**PROBLEM STATEMENT**
Your response should be the lines from the one holding "that the world" to the last line of the data below, copied exactly and with no additions.
● ● ●
-- ==== Sys2Proof/Syntax.lean ====
section
/-! DEFINITION. The commands: one constructor per row of spec/opcode_table.json, with the operands that the world
outside the block supplies. -/

namespace Sys2Proof

/-- Where a two-wire transaction meets an SPI message that has the engine, or takes it in the same engine cycle (R675,
R679): nowhere, at its first address, or at the address of its read phase. -/
inductive TwMeets where
  | nothing
  | address
  | readAddress
  deriving DecidableEq, Repr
● ● ●
**ANSWER SECTION**
/-! DEFINITION. The commands: one constructor per row of spec/opcode_table.json, with the operands that the world
outside the block supplies. -/

namespace Sys2Proof

/-- Where a two-wire transaction meets an SPI message that has the engine, or takes it in the same engine cycle (R675,
R679): nowhere, at its first address, or at the address of its read phase. -/
inductive TwMeets where
  | nothing
  | address
  | readAddress
  deriving DecidableEq, Repr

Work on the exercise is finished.